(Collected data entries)
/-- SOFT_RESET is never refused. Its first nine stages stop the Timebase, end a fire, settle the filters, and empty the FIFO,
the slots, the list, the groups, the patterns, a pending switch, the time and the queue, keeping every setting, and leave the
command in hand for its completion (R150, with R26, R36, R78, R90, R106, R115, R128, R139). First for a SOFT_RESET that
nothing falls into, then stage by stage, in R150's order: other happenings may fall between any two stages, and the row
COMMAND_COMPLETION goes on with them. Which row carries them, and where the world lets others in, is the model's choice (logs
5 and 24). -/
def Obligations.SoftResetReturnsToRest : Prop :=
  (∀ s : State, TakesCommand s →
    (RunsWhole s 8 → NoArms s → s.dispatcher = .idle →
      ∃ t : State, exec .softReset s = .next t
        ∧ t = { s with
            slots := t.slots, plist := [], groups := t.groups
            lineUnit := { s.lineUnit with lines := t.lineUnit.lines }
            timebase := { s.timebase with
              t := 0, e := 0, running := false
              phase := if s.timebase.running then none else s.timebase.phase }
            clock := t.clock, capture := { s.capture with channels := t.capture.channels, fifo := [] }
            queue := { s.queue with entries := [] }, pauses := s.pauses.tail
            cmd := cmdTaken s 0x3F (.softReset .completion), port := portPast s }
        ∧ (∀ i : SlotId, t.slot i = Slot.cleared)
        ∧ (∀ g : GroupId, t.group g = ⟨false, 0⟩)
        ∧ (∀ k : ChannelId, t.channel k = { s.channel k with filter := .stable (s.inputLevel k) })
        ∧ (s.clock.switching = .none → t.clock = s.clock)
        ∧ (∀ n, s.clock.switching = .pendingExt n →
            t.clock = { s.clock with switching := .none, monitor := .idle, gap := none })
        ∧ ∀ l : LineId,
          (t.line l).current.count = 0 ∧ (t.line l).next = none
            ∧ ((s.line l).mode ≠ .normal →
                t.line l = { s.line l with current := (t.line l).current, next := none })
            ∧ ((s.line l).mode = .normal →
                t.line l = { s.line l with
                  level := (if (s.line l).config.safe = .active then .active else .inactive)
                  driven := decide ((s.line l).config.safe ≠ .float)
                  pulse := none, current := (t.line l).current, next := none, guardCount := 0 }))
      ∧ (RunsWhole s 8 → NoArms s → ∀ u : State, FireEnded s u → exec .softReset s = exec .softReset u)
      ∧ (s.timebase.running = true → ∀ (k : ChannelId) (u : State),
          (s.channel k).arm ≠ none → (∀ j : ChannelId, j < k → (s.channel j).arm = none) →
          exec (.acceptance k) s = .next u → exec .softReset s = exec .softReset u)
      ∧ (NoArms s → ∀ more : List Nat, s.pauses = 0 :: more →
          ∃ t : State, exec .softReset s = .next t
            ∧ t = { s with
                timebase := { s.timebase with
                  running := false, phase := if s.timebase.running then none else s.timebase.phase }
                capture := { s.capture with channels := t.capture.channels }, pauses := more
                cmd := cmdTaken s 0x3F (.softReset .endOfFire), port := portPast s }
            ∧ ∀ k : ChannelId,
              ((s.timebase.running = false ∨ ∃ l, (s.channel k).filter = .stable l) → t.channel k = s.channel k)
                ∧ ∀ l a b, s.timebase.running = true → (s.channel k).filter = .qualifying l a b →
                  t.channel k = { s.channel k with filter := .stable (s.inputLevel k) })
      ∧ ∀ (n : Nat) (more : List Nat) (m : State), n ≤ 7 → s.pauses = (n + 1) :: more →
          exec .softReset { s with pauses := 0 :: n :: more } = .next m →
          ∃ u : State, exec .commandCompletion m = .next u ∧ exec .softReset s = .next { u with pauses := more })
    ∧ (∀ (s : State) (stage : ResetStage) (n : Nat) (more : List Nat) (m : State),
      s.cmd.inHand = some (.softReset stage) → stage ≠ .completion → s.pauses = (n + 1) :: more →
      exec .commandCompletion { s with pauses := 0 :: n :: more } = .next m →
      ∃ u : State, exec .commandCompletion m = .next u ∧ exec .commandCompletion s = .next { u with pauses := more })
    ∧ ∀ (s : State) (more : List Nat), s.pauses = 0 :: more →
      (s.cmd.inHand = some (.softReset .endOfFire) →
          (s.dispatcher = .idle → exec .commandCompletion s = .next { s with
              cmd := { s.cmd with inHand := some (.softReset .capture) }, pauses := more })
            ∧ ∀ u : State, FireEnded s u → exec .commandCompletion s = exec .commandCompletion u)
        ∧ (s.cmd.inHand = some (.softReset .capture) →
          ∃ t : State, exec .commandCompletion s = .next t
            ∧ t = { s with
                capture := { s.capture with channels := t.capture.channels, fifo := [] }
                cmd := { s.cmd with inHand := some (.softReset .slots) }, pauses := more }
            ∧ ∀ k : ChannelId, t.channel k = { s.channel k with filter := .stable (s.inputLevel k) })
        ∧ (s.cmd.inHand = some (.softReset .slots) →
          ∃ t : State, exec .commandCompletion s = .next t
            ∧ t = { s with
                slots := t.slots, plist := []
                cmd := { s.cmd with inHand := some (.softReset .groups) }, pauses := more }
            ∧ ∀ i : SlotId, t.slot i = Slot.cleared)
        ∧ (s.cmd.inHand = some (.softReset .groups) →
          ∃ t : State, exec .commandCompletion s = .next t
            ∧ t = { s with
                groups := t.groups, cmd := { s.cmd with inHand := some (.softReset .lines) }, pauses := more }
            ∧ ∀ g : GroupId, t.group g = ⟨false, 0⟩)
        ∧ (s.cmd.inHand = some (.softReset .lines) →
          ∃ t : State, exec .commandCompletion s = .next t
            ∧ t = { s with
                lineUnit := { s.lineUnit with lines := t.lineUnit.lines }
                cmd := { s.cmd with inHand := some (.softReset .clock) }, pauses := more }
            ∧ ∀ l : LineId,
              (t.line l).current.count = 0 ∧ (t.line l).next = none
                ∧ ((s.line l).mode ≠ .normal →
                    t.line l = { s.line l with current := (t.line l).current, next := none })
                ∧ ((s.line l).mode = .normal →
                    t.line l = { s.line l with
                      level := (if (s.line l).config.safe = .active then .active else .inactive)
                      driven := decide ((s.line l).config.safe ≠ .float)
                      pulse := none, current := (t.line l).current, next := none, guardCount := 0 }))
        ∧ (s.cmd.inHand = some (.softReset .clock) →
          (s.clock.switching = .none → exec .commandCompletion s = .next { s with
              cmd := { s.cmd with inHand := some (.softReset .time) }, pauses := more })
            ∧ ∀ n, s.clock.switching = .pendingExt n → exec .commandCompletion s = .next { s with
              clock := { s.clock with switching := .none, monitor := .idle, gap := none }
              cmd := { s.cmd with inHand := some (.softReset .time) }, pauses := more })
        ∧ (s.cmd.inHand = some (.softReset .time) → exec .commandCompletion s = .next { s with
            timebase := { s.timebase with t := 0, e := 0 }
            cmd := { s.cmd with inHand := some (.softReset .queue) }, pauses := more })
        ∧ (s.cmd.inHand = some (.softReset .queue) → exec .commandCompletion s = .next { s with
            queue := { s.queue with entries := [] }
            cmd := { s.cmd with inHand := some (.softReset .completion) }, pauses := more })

==

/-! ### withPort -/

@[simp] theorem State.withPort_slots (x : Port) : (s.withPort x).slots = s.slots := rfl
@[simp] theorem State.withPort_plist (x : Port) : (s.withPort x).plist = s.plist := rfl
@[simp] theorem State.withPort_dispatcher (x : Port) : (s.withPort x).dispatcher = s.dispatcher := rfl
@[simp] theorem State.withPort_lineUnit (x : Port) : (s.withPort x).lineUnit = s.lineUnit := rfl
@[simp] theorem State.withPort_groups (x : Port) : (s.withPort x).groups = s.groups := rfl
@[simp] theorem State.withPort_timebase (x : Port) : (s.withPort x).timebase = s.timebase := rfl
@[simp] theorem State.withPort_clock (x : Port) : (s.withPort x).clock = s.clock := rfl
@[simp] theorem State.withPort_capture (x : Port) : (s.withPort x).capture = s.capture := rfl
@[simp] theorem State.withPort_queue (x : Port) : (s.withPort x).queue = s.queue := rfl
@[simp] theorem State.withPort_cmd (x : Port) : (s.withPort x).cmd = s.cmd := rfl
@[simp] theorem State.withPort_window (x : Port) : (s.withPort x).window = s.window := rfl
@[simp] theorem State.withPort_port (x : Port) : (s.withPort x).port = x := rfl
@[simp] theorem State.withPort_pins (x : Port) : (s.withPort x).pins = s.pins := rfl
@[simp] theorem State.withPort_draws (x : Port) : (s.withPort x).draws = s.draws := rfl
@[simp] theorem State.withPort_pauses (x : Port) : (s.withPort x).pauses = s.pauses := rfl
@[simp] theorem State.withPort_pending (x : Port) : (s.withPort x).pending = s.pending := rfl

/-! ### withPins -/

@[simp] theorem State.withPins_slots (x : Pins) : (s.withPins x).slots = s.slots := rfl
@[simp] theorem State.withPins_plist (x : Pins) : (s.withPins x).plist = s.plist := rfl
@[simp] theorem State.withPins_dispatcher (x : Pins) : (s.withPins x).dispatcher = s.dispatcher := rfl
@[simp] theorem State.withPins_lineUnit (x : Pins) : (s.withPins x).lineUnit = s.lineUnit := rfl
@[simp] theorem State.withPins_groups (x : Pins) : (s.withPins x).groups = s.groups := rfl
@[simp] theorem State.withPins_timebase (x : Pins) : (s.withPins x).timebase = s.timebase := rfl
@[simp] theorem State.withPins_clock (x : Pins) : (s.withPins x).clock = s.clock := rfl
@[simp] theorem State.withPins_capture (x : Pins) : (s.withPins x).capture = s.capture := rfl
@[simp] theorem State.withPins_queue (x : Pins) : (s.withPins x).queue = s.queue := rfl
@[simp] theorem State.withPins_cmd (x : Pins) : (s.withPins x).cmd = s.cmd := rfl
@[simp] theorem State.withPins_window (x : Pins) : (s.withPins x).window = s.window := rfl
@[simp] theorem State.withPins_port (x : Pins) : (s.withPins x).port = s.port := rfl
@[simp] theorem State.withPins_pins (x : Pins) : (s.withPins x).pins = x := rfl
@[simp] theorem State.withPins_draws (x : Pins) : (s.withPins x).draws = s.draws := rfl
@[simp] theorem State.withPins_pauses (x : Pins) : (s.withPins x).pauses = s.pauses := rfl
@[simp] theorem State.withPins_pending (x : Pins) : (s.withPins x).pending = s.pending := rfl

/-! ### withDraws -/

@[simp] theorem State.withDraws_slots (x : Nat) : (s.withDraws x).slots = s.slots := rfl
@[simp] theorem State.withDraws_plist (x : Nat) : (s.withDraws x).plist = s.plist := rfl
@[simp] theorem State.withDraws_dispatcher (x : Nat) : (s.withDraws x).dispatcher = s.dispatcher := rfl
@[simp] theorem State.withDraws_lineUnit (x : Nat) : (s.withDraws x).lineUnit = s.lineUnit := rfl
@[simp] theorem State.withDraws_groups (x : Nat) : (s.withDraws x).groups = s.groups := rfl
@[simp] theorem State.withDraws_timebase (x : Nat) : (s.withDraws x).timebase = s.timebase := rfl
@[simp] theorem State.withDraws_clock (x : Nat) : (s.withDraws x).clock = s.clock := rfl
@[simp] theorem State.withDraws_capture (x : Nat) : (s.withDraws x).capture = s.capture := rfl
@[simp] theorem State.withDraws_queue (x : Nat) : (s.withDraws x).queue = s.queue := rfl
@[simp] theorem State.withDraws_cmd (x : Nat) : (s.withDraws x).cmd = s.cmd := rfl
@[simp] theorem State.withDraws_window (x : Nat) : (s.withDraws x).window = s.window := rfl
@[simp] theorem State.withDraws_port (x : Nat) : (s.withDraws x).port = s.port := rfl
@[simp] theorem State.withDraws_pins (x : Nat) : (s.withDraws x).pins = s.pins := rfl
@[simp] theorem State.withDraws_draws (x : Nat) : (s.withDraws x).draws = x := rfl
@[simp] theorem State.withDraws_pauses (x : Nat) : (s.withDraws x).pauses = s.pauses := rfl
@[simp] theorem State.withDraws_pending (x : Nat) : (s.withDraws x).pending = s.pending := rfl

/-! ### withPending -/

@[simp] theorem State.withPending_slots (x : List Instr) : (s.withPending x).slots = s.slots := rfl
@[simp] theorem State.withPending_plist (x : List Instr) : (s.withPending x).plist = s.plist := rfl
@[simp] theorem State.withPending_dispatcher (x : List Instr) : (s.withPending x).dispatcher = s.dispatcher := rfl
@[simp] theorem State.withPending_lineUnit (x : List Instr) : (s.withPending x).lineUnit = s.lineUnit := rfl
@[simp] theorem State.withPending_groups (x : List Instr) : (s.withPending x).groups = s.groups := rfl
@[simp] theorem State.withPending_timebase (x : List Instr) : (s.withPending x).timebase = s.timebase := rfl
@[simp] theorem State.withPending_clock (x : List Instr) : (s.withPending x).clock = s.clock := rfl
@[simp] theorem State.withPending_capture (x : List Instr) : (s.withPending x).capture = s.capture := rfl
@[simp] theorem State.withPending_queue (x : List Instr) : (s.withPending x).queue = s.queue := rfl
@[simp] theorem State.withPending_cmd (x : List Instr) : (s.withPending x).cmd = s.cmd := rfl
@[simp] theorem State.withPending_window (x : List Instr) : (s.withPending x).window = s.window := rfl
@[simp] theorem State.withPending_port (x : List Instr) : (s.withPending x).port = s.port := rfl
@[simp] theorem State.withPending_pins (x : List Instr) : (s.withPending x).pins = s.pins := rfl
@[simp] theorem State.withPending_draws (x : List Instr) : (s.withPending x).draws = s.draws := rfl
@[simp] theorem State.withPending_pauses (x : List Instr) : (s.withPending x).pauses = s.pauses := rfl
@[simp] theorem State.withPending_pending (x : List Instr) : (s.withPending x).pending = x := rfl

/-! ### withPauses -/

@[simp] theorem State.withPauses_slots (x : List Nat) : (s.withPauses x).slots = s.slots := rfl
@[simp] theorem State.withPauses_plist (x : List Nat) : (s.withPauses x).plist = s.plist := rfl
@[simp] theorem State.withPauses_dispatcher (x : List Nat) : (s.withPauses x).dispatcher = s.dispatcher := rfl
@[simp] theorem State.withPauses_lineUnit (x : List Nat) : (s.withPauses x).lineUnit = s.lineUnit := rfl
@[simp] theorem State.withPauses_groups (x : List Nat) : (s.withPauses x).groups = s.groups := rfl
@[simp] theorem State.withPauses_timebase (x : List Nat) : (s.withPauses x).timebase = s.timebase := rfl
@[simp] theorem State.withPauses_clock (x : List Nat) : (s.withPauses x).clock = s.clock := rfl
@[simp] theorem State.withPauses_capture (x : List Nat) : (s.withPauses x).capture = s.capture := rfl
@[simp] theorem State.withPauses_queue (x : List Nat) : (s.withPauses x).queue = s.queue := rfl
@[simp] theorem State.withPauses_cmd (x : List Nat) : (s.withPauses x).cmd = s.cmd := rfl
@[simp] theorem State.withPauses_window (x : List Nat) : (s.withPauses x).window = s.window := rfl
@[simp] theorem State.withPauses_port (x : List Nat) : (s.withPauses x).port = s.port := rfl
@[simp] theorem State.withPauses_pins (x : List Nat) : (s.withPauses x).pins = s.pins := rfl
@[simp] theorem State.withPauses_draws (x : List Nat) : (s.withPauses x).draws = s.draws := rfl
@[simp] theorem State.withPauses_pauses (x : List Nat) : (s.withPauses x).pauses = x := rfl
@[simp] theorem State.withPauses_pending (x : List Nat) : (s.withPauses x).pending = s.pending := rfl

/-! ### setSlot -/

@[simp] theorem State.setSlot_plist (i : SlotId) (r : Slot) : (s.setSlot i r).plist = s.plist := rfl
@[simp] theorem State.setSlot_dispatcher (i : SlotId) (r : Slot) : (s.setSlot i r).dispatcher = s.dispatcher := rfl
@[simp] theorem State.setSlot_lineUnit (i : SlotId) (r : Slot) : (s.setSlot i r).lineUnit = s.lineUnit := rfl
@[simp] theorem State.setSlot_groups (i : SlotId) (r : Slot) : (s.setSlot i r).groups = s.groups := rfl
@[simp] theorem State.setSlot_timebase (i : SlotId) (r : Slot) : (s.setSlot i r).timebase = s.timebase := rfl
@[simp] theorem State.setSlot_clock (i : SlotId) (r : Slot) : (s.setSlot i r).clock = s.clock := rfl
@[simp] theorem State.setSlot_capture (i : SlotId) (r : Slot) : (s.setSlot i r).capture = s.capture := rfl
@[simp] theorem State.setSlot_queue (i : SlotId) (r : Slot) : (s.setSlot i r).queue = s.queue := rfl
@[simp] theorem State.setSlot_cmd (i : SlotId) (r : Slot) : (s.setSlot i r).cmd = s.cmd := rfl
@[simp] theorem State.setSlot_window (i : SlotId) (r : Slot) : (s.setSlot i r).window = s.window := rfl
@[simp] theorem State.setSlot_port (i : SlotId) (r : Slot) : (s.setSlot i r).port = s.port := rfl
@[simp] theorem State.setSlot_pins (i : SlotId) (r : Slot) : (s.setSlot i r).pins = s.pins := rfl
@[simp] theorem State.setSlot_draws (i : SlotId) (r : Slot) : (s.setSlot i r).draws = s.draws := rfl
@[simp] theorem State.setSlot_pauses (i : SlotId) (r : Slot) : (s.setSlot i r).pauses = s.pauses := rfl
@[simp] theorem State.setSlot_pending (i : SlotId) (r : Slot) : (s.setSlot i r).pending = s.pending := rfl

### Task details
Of the entries above, repeat exactly the lines from the line with "SOFT_RESET is never" through the line with "5 and 24). -/", both of them included.

### Task response
/-- SOFT_RESET is never refused. Its first nine stages stop the Timebase, end a fire, settle the filters, and empty the FIFO,
the slots, the list, the groups, the patterns, a pending switch, the time and the queue, keeping every setting, and leave the
command in hand for its completion (R150, with R26, R36, R78, R90, R106, R115, R128, R139). First for a SOFT_RESET that
nothing falls into, then stage by stage, in R150's order: other happenings may fall between any two stages, and the row
COMMAND_COMPLETION goes on with them. Which row carries them, and where the world lets others in, is the model's choice (logs
5 and 24). -/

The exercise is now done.